(Records shown Opens)

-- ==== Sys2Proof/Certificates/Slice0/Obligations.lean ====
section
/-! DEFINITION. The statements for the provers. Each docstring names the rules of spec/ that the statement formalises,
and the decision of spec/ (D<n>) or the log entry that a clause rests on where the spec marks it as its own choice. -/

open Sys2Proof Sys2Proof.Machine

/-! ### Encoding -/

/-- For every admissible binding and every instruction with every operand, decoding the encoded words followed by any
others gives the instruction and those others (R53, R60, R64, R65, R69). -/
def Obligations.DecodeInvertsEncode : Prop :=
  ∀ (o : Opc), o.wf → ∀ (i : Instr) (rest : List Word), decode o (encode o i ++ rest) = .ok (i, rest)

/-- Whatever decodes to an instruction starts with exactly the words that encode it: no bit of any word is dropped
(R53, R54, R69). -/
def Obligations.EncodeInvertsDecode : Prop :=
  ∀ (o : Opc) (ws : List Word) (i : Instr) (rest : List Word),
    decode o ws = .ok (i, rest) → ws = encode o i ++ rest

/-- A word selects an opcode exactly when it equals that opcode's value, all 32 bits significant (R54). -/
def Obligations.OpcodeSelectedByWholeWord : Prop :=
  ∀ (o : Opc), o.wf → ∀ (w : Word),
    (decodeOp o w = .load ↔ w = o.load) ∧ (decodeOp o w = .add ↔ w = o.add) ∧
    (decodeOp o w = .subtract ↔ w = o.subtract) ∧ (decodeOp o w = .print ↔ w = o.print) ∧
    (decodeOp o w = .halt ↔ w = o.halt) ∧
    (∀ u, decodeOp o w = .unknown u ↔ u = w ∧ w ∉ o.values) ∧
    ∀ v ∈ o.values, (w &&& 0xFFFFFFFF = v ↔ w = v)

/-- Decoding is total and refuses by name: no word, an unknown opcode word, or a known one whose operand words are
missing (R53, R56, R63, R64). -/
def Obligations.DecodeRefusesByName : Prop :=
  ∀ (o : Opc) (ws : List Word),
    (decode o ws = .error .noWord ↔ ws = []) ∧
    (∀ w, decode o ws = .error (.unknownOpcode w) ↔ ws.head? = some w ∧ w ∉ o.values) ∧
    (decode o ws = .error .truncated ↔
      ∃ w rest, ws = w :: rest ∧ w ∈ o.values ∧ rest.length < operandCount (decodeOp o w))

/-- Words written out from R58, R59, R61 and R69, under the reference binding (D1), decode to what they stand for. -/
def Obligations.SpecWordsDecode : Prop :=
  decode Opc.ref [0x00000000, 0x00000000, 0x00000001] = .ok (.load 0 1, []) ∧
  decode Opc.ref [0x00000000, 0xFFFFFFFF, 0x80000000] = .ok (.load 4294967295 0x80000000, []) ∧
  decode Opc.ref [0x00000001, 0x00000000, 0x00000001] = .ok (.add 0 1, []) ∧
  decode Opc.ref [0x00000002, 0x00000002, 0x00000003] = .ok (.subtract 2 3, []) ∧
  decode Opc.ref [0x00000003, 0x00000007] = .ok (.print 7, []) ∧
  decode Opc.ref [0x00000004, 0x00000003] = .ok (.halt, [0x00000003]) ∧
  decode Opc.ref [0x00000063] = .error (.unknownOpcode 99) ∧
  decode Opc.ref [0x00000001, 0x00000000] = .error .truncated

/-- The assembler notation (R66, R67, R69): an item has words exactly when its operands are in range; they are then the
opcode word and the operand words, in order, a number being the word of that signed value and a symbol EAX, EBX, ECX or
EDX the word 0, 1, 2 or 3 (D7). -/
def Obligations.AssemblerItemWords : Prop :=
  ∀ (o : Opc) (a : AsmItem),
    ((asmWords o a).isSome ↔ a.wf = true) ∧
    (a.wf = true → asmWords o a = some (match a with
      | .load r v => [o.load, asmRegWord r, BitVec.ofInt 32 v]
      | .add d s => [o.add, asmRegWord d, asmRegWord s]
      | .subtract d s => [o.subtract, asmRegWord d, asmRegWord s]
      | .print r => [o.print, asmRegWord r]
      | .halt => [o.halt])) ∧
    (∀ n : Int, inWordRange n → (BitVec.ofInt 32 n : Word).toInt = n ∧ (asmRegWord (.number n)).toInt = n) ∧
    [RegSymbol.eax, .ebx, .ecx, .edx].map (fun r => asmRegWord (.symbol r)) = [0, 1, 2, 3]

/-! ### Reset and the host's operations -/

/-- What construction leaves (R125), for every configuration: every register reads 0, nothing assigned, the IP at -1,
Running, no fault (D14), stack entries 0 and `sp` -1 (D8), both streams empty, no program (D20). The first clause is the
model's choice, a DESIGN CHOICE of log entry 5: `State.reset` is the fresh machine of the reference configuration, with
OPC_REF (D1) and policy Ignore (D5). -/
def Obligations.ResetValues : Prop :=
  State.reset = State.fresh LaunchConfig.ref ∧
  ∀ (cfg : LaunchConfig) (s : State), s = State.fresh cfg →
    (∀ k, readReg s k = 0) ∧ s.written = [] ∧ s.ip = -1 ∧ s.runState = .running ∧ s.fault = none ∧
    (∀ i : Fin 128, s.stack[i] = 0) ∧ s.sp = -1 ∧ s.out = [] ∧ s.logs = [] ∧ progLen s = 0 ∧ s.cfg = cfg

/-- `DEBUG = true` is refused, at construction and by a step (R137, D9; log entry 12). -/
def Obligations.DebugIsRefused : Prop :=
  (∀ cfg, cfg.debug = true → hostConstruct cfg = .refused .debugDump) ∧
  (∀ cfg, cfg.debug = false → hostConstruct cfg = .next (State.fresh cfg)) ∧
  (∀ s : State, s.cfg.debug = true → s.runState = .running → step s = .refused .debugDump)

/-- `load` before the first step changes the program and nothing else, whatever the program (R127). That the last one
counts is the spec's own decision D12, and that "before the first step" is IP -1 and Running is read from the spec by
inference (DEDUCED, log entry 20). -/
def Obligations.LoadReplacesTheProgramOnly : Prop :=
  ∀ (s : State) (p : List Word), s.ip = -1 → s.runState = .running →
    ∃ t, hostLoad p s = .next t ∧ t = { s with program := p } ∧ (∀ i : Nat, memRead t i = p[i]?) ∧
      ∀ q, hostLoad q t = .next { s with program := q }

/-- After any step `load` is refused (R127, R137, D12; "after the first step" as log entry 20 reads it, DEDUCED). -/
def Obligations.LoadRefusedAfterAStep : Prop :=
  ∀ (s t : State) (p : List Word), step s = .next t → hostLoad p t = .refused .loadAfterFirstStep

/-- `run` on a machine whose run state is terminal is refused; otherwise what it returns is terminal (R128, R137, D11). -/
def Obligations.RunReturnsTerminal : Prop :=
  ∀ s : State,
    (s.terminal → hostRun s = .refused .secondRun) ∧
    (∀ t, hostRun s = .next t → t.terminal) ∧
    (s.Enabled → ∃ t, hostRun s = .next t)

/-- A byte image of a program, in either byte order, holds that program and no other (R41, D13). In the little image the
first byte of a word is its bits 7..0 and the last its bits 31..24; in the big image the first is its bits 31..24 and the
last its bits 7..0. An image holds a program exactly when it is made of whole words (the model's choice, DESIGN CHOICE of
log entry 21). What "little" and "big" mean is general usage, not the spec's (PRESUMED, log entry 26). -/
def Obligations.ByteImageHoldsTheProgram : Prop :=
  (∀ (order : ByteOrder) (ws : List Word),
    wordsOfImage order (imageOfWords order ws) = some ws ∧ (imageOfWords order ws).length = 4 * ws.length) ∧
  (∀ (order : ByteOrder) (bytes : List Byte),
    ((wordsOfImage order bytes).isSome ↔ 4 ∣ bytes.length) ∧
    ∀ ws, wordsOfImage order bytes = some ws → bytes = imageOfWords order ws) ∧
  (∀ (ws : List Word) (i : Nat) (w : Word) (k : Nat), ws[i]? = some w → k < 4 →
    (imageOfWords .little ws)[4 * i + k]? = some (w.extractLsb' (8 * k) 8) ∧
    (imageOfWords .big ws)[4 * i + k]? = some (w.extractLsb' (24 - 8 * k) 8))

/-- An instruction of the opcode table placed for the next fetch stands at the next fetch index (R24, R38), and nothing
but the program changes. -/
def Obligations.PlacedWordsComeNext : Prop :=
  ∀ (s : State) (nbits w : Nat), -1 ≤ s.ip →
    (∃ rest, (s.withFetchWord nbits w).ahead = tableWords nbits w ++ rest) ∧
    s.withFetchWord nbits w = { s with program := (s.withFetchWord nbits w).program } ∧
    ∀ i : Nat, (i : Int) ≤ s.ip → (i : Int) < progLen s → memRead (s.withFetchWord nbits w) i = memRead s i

(Records shown Closes)
(Records shown Opens)

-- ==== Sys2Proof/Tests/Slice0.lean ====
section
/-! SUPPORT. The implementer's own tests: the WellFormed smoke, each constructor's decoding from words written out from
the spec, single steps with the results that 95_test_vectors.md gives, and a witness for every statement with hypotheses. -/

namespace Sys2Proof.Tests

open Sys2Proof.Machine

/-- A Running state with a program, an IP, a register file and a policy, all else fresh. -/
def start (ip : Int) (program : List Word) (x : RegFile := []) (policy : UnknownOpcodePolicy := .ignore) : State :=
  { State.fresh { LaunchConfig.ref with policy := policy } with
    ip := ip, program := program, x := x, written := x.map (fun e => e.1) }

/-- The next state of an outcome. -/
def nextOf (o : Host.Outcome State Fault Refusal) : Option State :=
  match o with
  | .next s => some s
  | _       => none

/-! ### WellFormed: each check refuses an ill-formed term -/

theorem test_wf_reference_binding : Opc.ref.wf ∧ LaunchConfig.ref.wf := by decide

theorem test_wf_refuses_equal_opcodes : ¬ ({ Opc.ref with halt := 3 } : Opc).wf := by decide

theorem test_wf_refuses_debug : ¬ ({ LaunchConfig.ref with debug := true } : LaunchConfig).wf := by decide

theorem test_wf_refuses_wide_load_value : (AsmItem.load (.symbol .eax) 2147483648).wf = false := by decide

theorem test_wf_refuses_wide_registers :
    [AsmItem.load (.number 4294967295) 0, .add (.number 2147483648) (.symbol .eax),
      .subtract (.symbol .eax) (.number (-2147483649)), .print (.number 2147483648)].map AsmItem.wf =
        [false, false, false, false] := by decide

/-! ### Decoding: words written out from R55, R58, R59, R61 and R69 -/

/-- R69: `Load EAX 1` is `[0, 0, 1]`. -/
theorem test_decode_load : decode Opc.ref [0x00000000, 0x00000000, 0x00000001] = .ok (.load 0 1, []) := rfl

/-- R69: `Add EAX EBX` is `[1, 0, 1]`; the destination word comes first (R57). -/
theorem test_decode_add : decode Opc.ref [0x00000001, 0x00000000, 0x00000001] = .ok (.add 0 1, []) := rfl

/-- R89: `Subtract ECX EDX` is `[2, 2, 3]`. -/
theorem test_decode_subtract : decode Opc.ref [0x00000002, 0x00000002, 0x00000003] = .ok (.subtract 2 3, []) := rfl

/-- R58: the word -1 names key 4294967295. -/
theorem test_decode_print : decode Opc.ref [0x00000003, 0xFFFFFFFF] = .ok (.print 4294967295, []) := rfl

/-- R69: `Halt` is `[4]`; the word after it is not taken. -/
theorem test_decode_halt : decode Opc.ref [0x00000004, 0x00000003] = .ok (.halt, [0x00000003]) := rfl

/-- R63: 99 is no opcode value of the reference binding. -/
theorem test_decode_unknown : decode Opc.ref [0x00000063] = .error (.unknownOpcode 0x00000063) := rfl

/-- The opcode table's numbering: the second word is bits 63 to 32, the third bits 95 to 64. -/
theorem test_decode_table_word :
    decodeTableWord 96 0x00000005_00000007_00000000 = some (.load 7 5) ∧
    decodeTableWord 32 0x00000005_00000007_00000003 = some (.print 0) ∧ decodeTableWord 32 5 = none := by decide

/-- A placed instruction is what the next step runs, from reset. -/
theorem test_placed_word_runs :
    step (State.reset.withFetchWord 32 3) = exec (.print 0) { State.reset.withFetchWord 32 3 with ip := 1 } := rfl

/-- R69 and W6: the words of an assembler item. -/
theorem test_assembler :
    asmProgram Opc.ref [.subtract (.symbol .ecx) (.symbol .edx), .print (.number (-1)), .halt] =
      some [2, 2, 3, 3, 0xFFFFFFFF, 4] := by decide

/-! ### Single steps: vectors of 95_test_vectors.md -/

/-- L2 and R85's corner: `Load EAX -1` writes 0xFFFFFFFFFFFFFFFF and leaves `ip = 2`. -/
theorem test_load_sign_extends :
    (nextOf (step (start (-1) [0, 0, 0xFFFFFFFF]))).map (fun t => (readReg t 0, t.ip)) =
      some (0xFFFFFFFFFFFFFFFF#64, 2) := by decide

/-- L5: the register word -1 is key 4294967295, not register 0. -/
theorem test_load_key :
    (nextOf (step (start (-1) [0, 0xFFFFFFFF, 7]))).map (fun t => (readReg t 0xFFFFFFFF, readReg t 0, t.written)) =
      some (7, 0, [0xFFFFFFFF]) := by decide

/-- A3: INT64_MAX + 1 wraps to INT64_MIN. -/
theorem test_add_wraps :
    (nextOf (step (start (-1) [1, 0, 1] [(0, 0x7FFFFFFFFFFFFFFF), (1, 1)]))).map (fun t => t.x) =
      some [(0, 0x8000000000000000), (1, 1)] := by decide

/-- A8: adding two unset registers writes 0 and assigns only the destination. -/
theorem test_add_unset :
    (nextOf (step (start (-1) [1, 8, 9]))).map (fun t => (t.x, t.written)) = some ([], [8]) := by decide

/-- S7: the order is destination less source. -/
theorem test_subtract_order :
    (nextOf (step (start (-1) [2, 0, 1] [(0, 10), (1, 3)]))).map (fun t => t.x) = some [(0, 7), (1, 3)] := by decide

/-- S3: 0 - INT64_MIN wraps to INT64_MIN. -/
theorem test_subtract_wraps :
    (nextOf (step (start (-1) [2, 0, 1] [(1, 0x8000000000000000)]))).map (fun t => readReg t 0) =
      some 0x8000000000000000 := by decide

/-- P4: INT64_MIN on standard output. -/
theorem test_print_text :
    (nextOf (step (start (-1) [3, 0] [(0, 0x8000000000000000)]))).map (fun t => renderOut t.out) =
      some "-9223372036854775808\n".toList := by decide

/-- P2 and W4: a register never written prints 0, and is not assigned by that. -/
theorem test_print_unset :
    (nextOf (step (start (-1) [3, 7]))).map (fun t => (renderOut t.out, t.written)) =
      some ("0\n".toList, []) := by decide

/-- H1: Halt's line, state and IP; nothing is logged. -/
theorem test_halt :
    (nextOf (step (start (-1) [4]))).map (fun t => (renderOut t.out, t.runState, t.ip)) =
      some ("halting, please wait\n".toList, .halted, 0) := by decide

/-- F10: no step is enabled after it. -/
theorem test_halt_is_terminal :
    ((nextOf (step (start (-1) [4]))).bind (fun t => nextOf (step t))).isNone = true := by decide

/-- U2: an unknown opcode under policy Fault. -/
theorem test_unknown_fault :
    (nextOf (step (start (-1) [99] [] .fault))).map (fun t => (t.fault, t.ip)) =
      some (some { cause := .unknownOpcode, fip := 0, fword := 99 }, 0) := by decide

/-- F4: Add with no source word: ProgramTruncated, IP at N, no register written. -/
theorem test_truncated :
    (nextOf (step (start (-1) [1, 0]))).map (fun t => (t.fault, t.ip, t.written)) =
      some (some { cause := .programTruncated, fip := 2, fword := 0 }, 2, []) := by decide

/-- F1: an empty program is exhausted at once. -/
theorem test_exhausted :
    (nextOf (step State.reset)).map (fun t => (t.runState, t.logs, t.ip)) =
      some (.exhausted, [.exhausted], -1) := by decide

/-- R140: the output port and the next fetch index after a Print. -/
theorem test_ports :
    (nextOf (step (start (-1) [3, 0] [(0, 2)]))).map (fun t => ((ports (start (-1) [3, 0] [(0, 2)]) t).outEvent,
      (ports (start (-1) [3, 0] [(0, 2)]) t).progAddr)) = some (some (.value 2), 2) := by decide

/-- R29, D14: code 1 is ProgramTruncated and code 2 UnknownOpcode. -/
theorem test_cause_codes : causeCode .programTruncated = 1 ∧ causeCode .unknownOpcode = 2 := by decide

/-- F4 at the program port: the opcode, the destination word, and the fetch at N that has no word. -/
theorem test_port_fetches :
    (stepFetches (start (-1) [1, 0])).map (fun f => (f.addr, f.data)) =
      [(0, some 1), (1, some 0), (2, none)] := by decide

(Records shown Closes)

### Work to complete
All lines above that contain "gives" are required in the answer.

### Solution for this task
others gives the instruction and those others (R53, R60, R64, R65, R69). -/
the spec, single steps with the results that 95_test_vectors.md gives, and a witness for every statement with hypotheses. -/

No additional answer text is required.